Der Fluch mit den Flugtarifen: Warum Gruppenreisen oft teurer sind

Ja, diese Frage kommt wirklich immer wieder – es ist aber auch nicht leicht nachzuvollziehen:

„Bei der letzten Reise unseres Fußballvereins kam ich im Flugzeug mit anderen Einzelreisenden ins Gespräch. Sie sagten mir, sie hätten für ihre Tickets nur 385,00 Euro bezahlt. Und wir haben doch als Gruppe pro Person 470,00 Euro bezahlt. Ich fand diesen Unterschied im Preis doch ganz erheblich. Gibt es dafür eine Erklärung?“

Eigentlich sollte man mit gesundem Menschenverstand denken, dass man bei einer Gruppenbuchung eine Art „Mengenrabatt“ bekommt, und das war in der Tat auch so, bis vor einigen Jahren. Heute haben die Fluggesellschaften ein ziemlich ausgeklügeltes, sog. „Yield Management“, das heißt, dass die Flugtarife entsprechend der Nachfrage und Auslastung eines Fluges gesteuert werden. Wenn eine Airline nun erwarten kann, dass ein bestimmter Flug stark ausgelastet ist, dann kann sie natürlich pokern und muss sich nicht um jeden Kunden bemühen.

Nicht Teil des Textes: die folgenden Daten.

/-- R345 with R325 and R328. A stage that can take a step can still take it after any move that is not its own; so under a weakly
fair schedule the run comes to a state in which that stage is in focus, and can take its step there. -/
def Obligations.EnabledStagesStayEnabledAndMove : Prop :=
  (∀ (s t : State) (k : Nat), s.job = .ring → s.enabled k → k ≠ s.stageIndex → step s = .next t →
    t.enabled k ∧ t.job = .ring) ∧
  ∀ (choice : Nat → Nat) (s : State) (k : Nat), s.job = .ring → s.enabled k → k ≠ s.stageIndex →
    WeaklyFair choice s → ∃ m t, scheduledRun choice m s = some t ∧ t.job = .ring ∧ t.stageIndex = k ∧ t.enabled k

/-- R346, R347 (with R413). Nothing is reported while a stage has not ended, and all are joined when it is reported; a move of the
orchestrator changes no executor and no capability; once every stage has ended, whatever the schedule says, the ring's
outcome is `StageFaulted` of the least faulted stage, or else, outside a search, the value of the result cell, or
`NoResult` if that is none. That the next step joins all stages and reports at once, whatever the schedule says, is the
model's own form (notes/assumptions/12.md, DESIGN CHOICE). -/
def Obligations.ResultIsReadAfterTheJoin : Prop :=
  (∀ s t : State, s.job = .ring → step s = .next t → t.job ≠ .ring →
    (∀ st ∈ s.stages, st.ended = true) ∧ t.stages = s.stages.map fun st => { st with join := .joined }) ∧
  (∀ s t : State, s.job = .ring → s.run ≠ .running → step s = .next t → t.executors = s.executors) ∧
  (∀ s : State, s.job = .ring → (∀ st ∈ s.stages, st.ended = true) →
    (∀ k st f pc, s.stages[k]? = some st → st.exe.run = .faulted f pc →
      (∀ j st', j < k → s.stages[j]? = some st' → st'.exe.run = .halted) →
        ∃ t, step s = .next t ∧ t.job = .done (.fault (.stageFaulted k f pc))) ∧
    ((∀ st ∈ s.stages, st.exe.run = .halted) →
      (∀ v, s.search = none → s.result = some v → ∃ t, step s = .next t ∧ t.job = .done (.value v)) ∧
      (s.result = none → ∃ t, step s = .next t ∧ t.job = .done (.fault .noResult))))

/-- R348. A deadlocked ring stays deadlocked: no step changes an executor or a capability, and it never reports anything. -/
def Obligations.DeadlockIsPermanent : Prop :=
  ∀ s t : State, s.Deadlocked → step s = .next t → t.Deadlocked ∧ t.executors = s.executors ∧ t.job = .ring

/-! ## The chain and the search -/

/-- R351, R352. The chain starts with the signal 0; each stage is a fresh run with its phase and the signal as inputs; a stage that
emits one value passes it on, and at the end it is the result; a stage that emits none or several raises `ChainOutputCount`; a
fault of a stage is the chain's. That a chain with no phase returns 0 is notes/assumptions/15.md (DEDUCED), and the model's. -/
def Obligations.ChainFeedsEachOutputOn : Prop :=
  (∀ (s : State) (p : Word) (rest : List Word), s.job = .launchChain (p :: rest) →
    ∃ t, step s = .next t ∧ t.job = .chain 0 Word.zero rest ∧
      t.cur = Stage.start s.prog (.replay [p, Word.zero] []) (Channel.fresh [])) ∧
  (∀ s : State, s.job = .launchChain [] → s.search = none →
    ∃ t, step s = .next t ∧ t.job = .done (.value Word.zero)) ∧
  (∀ (s : State) (i : Nat) (sig p v : Word) (rest inq : List Word), s.job = .chain i sig (p :: rest) →
    s.run = .halted → s.cur.cap = .replay inq [v] →
      ∃ t, step s = .next t ∧ t.job = .chain (i + 1) v rest ∧
        t.cur = Stage.start s.prog (.replay [p, v] []) (Channel.fresh [])) ∧
  (∀ (s : State) (i : Nat) (sig v : Word) (inq : List Word), s.job = .chain i sig [] → s.search = none →
    s.run = .halted → s.cur.cap = .replay inq [v] → ∃ t, step s = .next t ∧ t.job = .done (.value v)) ∧
  (∀ (s : State) (i : Nat) (sig : Word) (rest inq outl : List Word), s.job = .chain i sig rest →
    s.run = .halted → s.cur.cap = .replay inq outl → outl.length ≠ 1 →
      ∃ t, step s = .next t ∧ t.job = .done (.fault (.chainOutputCount i outl.length))) ∧
  (∀ (s : State) (i : Nat) (sig : Word) (rest : List Word) (f : ExecFault) (pc : Nat), s.job = .chain i sig rest →
    s.run = .faulted f pc → ∃ t, step s = .next t ∧ t.job = .done (.fault (.executor f pc)))

/-- R353. The search takes the caller's permutations in their order; each value goes into the maximum; after the last, the maximum
is the result; a fault of an evaluation is the search's. That it evaluates one after another is the model's form
(notes/assumptions/10.md). -/
def Obligations.SearchTakesTheMaximum : Prop :=
  (∀ (s : State) (sr : Search) (p : List Word) (rest : List (List Word)), s.job = .nextEvaluation →
    s.search = some sr → sr.pending = p :: rest →
      ∃ t, step s = .next t ∧ t.search = some { sr with pending := rest } ∧
        (sr.kind = .chain → t.job = .launchChain p) ∧ (sr.kind = .ring → t.job = .launchRing p)) ∧
  (∀ (s : State) (sr : Search) (v : Word), s.search = some sr →
    (∃ i sig inq, s.job = .chain i sig [] ∧ s.run = .halted ∧ s.cur.cap = .replay inq [v]) ∨
      (s.job = .ring ∧ s.result = some v ∧
        ∀ st ∈ s.stages, st.exe.run = .halted) →
    ∃ t b, step s = .next t ∧ t.job = .nextEvaluation ∧ t.search = some { sr with best := some b } ∧ v.val ≤ b.val ∧
      (∀ old, sr.best = some old → old.val ≤ b.val ∧ (b = old ∨ b = v)) ∧ (sr.best = none → b = v)) ∧
  (∀ (s : State) (sr : Search) (v : Word), s.job = .nextEvaluation → s.search = some sr → sr.pending = [] →
    sr.best = some v → ∃ t, step s = .next t ∧ t.job = .done (.value v)) ∧
  (∀ (s : State) (sr : Search) (f : Fault), s.search = some sr →
    (finishJob (.fault f) s).job = .done (.fault f) ∧ (finishJob (.fault f) s).search = none)
end

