/-- R321: an empty queue of buffered replay. -/
theorem inp_faults_of_exhausted {m : Mode} {s : State} {d : Nat} (hd : operandAddress 1 m s = .ok d)
    (hr : capRead s = .exhausted) : FaultsWith (.inp m) s .inputExhausted := by
  obtain ⟨hb, -, hdest⟩ := destOperand_ok hd
  exact faultsWith_of_grown (Memory.grown_grow s.mem hb) (by simp only [exec, execInp, hdest, capRead_setMem, hr])

/-- Settles O19: the answer of a nonempty queue is its head, an empty queue has none, and a halt leaves the queue. -/
theorem replayGivesInputsInOrder : Obligations.ReplayGivesInputsInOrder := by
  refine ⟨fun m s d v rest outl hc hd hacc hp => ?_, fun m s d outl hc hd => ?_, fun s inq outl hc => ?_⟩
  · have hr : capRead s = .value v (s.setCap (.replay rest outl)) := by simp only [capRead, hc]
    obtain ⟨hb, -, hx⟩ := execInp_ok hd hr hacc hp
    exact ⟨_, hx, rfl, rfl, fun hw => read_of_storing (s := s.setCap (.replay rest outl)) hw hb⟩
  · exact inp_faults_of_exhausted hd (by simp only [capRead, hc])
  · refine ⟨enterHalted s, rfl, by simp, ?_⟩
    rw [enterHalted_of_replay hc]
    exact hc

end Sys2Proof.Machine
end

section
/-! PROOF. Channels: the two operations case by case (R325), and the send of a stage to its successor (R327, R340). -/

namespace Sys2Proof.Machine

theorem Channel.send_alive {ch : Channel} (h : ch.receiverAlive = true) (v : Word) :
    ch.send v = { ch with queue := ch.queue ++ [v] } := if_pos h

theorem Channel.send_gone {ch : Channel} (h : ch.receiverAlive = false) (v : Word) : ch.send v = ch := by
  simp only [Channel.send, h, Bool.false_eq_true, if_false]

theorem Channel.receive_cons {ch : Channel} {v : Word} {rest : List Word} (h : ch.queue = v :: rest) (r : ReadOnClosed) :
    ch.receive r = .value v { ch with queue := rest } := by
  simp only [Channel.receive, h]

/-- R325, R11: a receive blocks on an empty channel alone, while the sender is connected or for good under `Block`. -/
theorem Channel.receive_blocked_iff {ch : Channel} {r : ReadOnClosed} :
    ch.receive r = .blocked ↔ ch.queue = [] ∧ (ch.senderConnected = true ∨ r = .block) := by
  unfold Channel.receive
  split
  · next h => simp [h]
  · next h =>
    cases hs : ch.senderConnected with
    | true => simp [h]
    | false => cases r <;> simp [h]

theorem Channel.receive_closed {ch : Channel} (h : ch.queue = []) (hs : ch.senderConnected = false) :
    ch.receive .zero = .value Word.zero ch := by
  simp only [Channel.receive, h, hs, Bool.false_eq_true, if_false]

/-- Sends to a live receiver queue up in their order. -/
theorem Channel.foldl_send {ch : Channel} (h : ch.receiverAlive = true) (vs : List Word) :
    vs.foldl (fun ch w => ch.send w) ch = { ch with queue := ch.queue ++ vs } := by
  induction vs generalizing ch with
  | nil => simp
  | cons v vs ih =>
    rw [List.foldl_cons, Channel.send_alive h, ih (ch := { ch with queue := ch.queue ++ [v] }) h]
    simp

/-- Settles O36: the cases of the two operations, and the induction over the values sent. -/
theorem channelsAreFifo : Obligations.ChannelsAreFifo := by
  refine ⟨fun v ch h => Channel.send_alive h v, fun v ch h => Channel.send_gone h v,
    fun r v rest ch h => Channel.receive_cons h r, fun r ch h hs => ?_, fun ch h hs => ?_, fun vs v ch h ha r => ?_⟩
  · exact Channel.receive_blocked_iff.2 ⟨h, .inl hs⟩
  · exact ⟨Channel.receive_closed h hs, Channel.receive_blocked_iff.2 ⟨h, .inr rfl⟩⟩
  · rw [Channel.foldl_send ha, h]
    exact Channel.receive_cons rfl r

/-! ## The OUT of a stage -/

theorem map_modify {α β : Type} {g : α → β} {f : α → α} {f' : β → β} (h : ∀ a, g (f a) = f' (g a)) (xs : List α) (k : Nat) :
    (xs.modify k f).map g = (xs.map g).modify k f' := by
  refine List.ext_getElem? fun i => ?_
  simp only [List.getElem?_map, List.getElem?_modify]
  cases xs[i]? with
  | none => rfl
  | some a => by_cases e : k = i <;> simp [e, h]

/-- R340, R327: of all inbound channels, a stage's write changes that of stage (i+1) mod N, which is sent the value. -/
theorem capWrite_inbounds {s : State} {last : Option Word} (hc : s.cur.cap = .stage last) (v : Word) :
    (capWrite v s).stages.map Stage.inbound =
      (s.stages.map Stage.inbound).modify ((s.stageIndex + 1) % s.stageCount) (Channel.send v) := by
  have hset : (s.setCap (.stage (some v))).stages.map Stage.inbound = s.stages.map Stage.inbound := by
    simp [State.stages, State.setCap]
  simp only [capWrite, hc]
  rw [State.stages_mapOutbound, map_modify (g := Stage.inbound) (Stage.mapInbound_inbound (Channel.send v)), hset]
  rfl

theorem Channel.send_eq_ite (v : Word) (ch : Channel) :
    ch.send v = if ch.receiverAlive = true then { ch with queue := ch.queue ++ [v] } else ch := rfl

/-- R327, R340: the channels after an OUT that goes on, stage by stage. -/
theorem goingOn_capWrite_inbound {s : State} {last : Option Word} (hc : s.cur.cap = .stage last) (v : Word) (reach pc : Nat)
    {k : Nat} {st : Stage} (hk : s.stages[k]? = some st) :
    ∃ st', ((capWrite v s).goingOn reach pc).stages[k]? = some st' ∧
      st'.inbound = if k = (s.stageIndex + 1) % s.stageCount then st.inbound.send v else st.inbound := by
  have hexe : ((capWrite v s).goingOn reach pc).stages.map Stage.inbound = (capWrite v s).stages.map Stage.inbound := by
    simp [State.stages, State.goingOn, State.setMem, State.setPc]
  rw [capWrite_inbounds hc] at hexe
  have hget := congrArg (fun inbounds => inbounds[k]?) hexe
  simp only [List.getElem?_map, List.getElem?_modify, hk, Option.map_some, Option.map_eq_some_iff,
    Option.map_eq_map] at hget
  obtain ⟨st', hst', he⟩ := hget
  exact ⟨st', hst', he.trans (by simp only [eq_comm (a := k)])⟩

/-- Settles O21: an OUT that completes is the write and a change of the executor; the write sends on one channel, and changes
nothing else of the other stages. -/
theorem stageOutSendsToSuccessor : Obligations.StageOutSendsToSuccessor := by
  intro m s t v last hc hv hp hx
  obtain ⟨-, ho⟩ := execOut_ok hv hp
  cases ho.symm.trans hx
  have hturn : WithinTurn s ((capWrite v s).goingOn (sourceReach 1 m s) (s.pc + 2)) :=
    ((WithinTurn.refl ⟨last, hc⟩).called (i := .out m) (.inr (.inl ⟨m, v, rfl, rfl⟩))).setExe _
  refine ⟨by simp [State.goingOn, capWrite, hc], hturn.others.stageCount, fun k st hk => ?_⟩
  obtain ⟨st', hk', hin⟩ := goingOn_capWrite_inbound hc v (sourceReach 1 m s) (s.pc + 2) hk
  obtain ⟨st0, hk0, -, hjoin, hother, -⟩ := hturn.others.pointwise hturn.flags hk'
  obtain rfl : st = st0 := Option.some.inj (hk.symm.trans hk0)
  refine ⟨st', hk', fun hne => ⟨(hother hne).1, (hother hne).2, hjoin⟩, ?_⟩
  rw [hin, Channel.send_eq_ite, ite_and]

end Sys2Proof.Machine
end

section
/-! PROOF. Faults are precise (R303): an instruction that faults has grown memory at most, and the host sides are those its one
call left (R152). -/

namespace Sys2Proof.Machine

/-- R123: an instruction that ends the run with a fault has taken it in the state its call left, over a memory that has grown at
most. -/
theorem ExecShape.faulted {i : Instr} {s t : State} {f : ExecFault} {pc : Nat} (h : ExecShape i s t)
    (hr : s.run = .running) (ht : t.run = .faulted f pc) :
    ∃ u m, Called i s u ∧ s.mem.Grown m ∧ t = enterFaulted f (u.setMem m) := by
  cases h with
  | completes u m rb pc' called mem hpc hrb =>
    have hu : u.run = .running := (congrArg Executor.run called.exe).trans hr
    exact absurd (hu.symm.trans ht) nofun
  | faults u m g called mem =>
    rw [enterFaulted_run, RunState.faulted.injEq] at ht
    obtain ⟨rfl, -⟩ := ht
    exact ⟨u, m, called, mem, rfl⟩
  | halts hi => simp at ht
  | held m hi hb => exact absurd (hr.symm.trans ht) nofun

theorem sameExecutor_of_called {i : Instr} {s u : State} {f : ExecFault} {m : Memory} (h : Called i s u)
    (hm : s.mem.Grown m) : SameExecutor s (enterFaulted f (u.setMem m)) :=
  ⟨by simp [State.pc, h.exe], by simp [State.rb, h.exe], by simp [State.finished, h.exe], fun a => by simp [hm.read]⟩

/-! ## The host sides -/

@[simp] theorem State.setExe_hostSides (s : State) (e : Executor) : (s.setExe e).hostSides = s.hostSides := by
  simp only [State.hostSides, State.stages, State.setExe, List.map_append, List.map_cons]

theorem StoresNothing.hostSides {rb : Word} {s t : State} (h : StoresNothing rb s t) : t.hostSides = s.hostSides := by
  cases h with
  | goesOn m pc hm => exact s.setExe_hostSides { s.cur.exe with mem := m, rb := rb, pc := pc }
  | faults f m hm => simp

/-- R303: an IN that ends the run has consumed the answer exactly when its address resolves and its read is answered. -/
theorem inp_ended_hostSides {m : Mode} {s t : State} (hx : exec (.inp m) s = .next t) (hr : s.run = .running)
    (ht : t.run ≠ .running) :
    (∀ d v, operandAddress 1 m s = .ok d → answerOf s = some v → t.hostSides = (answered v s).hostSides) ∧
      ((∀ d, operandAddress 1 m s ≠ .ok d) ∨ answerOf s = none → t.hostSides = s.hostSides) := by
  cases exec_inp_shape hx with
  | stored d v hd ha => exact absurd ((congrArg Executor.run (answered_exe ha)).trans hr) ht
  | faultsAfterRead d v f mem hd ha hm =>
    refine ⟨fun d' v' _ ha' => ?_, fun hno => ?_⟩
    · obtain rfl : v = v' := Option.some.inj (ha.symm.trans ha')
      simp
    · simp [hd, ha] at hno
  | faultsBeforeRead f mem hm hno =>
    refine ⟨fun d v hd ha => ?_, fun _ => by simp⟩
    simp [hd, ha] at hno
  | held hno => exact absurd hr ht

/-- R303, R29: an OUT has written its operand exactly when it resolves. -/
theorem out_hostSides {m : Mode} {s t : State} (hx : exec (.out m) s = .next t) :
    (∀ v, operandValue 1 m s = .ok v → t.hostSides = (emitted v s).hostSides) ∧
      ((∀ v, operandValue 1 m s ≠ .ok v) → t.hostSides = s.hostSides) := by
  have h := (out_storesNothing hx).hostSides
  refine ⟨fun v hv => by rwa [afterOut_of_value hv] at h, fun hno => ?_⟩
  cases hv : operandValue 1 m s with
  | ok v => exact absurd hv (hno v)
  | error f => rwa [afterOut_of_error hv] at h

/-- R152: an instruction other than IN and OUT makes no transfer. -/
theorem Called.eq_of_silent {i : Instr} {s u : State} (h : Called i s u) (hin : ∀ m, i ≠ .inp m) (hout : ∀ m, i ≠ .out m) :
    u = s := by
  obtain rfl | ⟨m, v, hi, -⟩ | ⟨m, v, hi, -⟩ := h
  · rfl
  · exact absurd hi (hout m)
  · exact absurd hi (hin m)

/-- Settles O29: the fault is taken in the state the call left, and the call is that of IN, of OUT, or none. -/
theorem faultsArePrecise : Obligations.FaultsArePrecise := by
  intro i s t f pc hr hx ht
  obtain ⟨u, m, called, hm, rfl⟩ := (exec_shape hx).faulted hr ht
  have hpc : u.pc = s.pc := congrArg Executor.pc called.exe
  rw [enterFaulted_run, RunState.faulted.injEq] at ht
  obtain ⟨-, rfl⟩ := ht
  refine ⟨hpc, sameExecutor_of_called called hm, by simpa using hm.len_le, ?_, ?_, fun hin hout => ?_⟩
  · rintro md rfl
    exact inp_ended_hostSides hx hr (enterFaulted_run_ne_running _ _)
  · rintro md rfl
    exact out_hostSides hx
  · rw [called.eq_of_silent hin hout]
    simp

end Sys2Proof.Machine
end

section
/-! PROOF. The executor and the host side do not see each other: a capability call is the same whatever the executor is (R331), and
an instruction leaves the same executor whatever the host side is (R29). -/

namespace Sys2Proof.Machine

/-! ## The calls commute with a change of the executor -/

theorem mapOutbound_setExe (f : Channel → Channel) (s : State) (e : Executor) :
    (s.setExe e).mapOutbound f = (s.mapOutbound f).setExe e := by
  obtain ⟨cfg, prog, before, cur, after, result, job, search, schedule, turns⟩ := s
  cases after with
  | cons next rest => rfl
  | nil => cases before <;> rfl

theorem capShouldHalt_setExe (s : State) (e : Executor) :
    capShouldHalt (s.setExe e) = ((capShouldHalt s).1, (capShouldHalt s).2.setExe e) := by
  have hcap : (s.setExe e).cur.cap = s.cur.cap := rfl
  cases hc : s.cur.cap with
  | replay inq outl => simp only [capShouldHalt, hcap, hc]
  | stage last => simp only [capShouldHalt, hcap, hc]
  | controller c => simp only [capShouldHalt, hcap, hc]; rfl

Eine Reisegruppe ist da ein sehr angenehmer, sicherer Kunde, denn die ist in der Regel terminlich wenig flexibel und „muss froh sein“, wenn sie ihre Plätze bekommt; vor allem, da die Fluggesellschaften ihre Arbeitsprozesse inzwischen soweit optimiert haben, dass sie in der Regel mit fast vollen Maschinen fliegen – und dem entsprechend kann man bei einer Reisegruppe also eine gute Marge auf die sichere Seite bringen.

Wenn der einzelreisende Sitznachbar im Flieger also viel billiger unterwegs ist als die Mitglieder einer Fußballmannschaft, kann das daran liegen, dass

a) eine Fluggesellschaft gerade starke Konkurrenz hat, z. B. weil eine neue Airline auf der jeweiligen Strecke eingestiegen ist und aus Werbegründen günstige Anfangspreise bietet,

b) weil ein plötzlicher Nachfrageeinbruch, z. B. wegen Terroranschlägen, zu einem Buchungsrückgang geführt hat,

c) weil man (aus den in a) und b) geschilderten oder rein statistischen Gründen) an der Auslastung eines in weiterer Zukunft liegenden Fluges zweifelt und Leute über günstige Frühbucherpreise zum Buchen veranlassen will oder umgekehrt

d) weil kurz vor Abflug noch zu viele Plätze frei sind, die man dann lieber mit geringerem Ertrag füllt.

Das Prinzip des Mengenrabatts greift eigentlich nur noch bei sehr großen Firmen, die für ihre Mitarbeiter viele Flüge zu absolvieren haben, oder bei wirklich großen Reiseveranstaltern bzw. „Ticket-Großhändlern“, die mit der Abnahme großer Kontingente für wirtschaftliche Sicherheit sorgen.

Nun könnte man natürlich sagen: dann buchen wir eben unsere Gruppe nach Einzeltarif! Bei größeren Gruppen (+6) empfiehlt sich das aber nicht, denn noch während man die Buchungen eingibt, kann das Kontingent für die günstigen Plätze ausverkauft sein, und dann kann es plötzlich sehr viel teurer werden. Da ist eine Buchung für die komplette Gruppe dann die bessere Wahl, auch wenn man immer wieder feststellen wird, dass andere denselben Flug günstiger bekommen haben.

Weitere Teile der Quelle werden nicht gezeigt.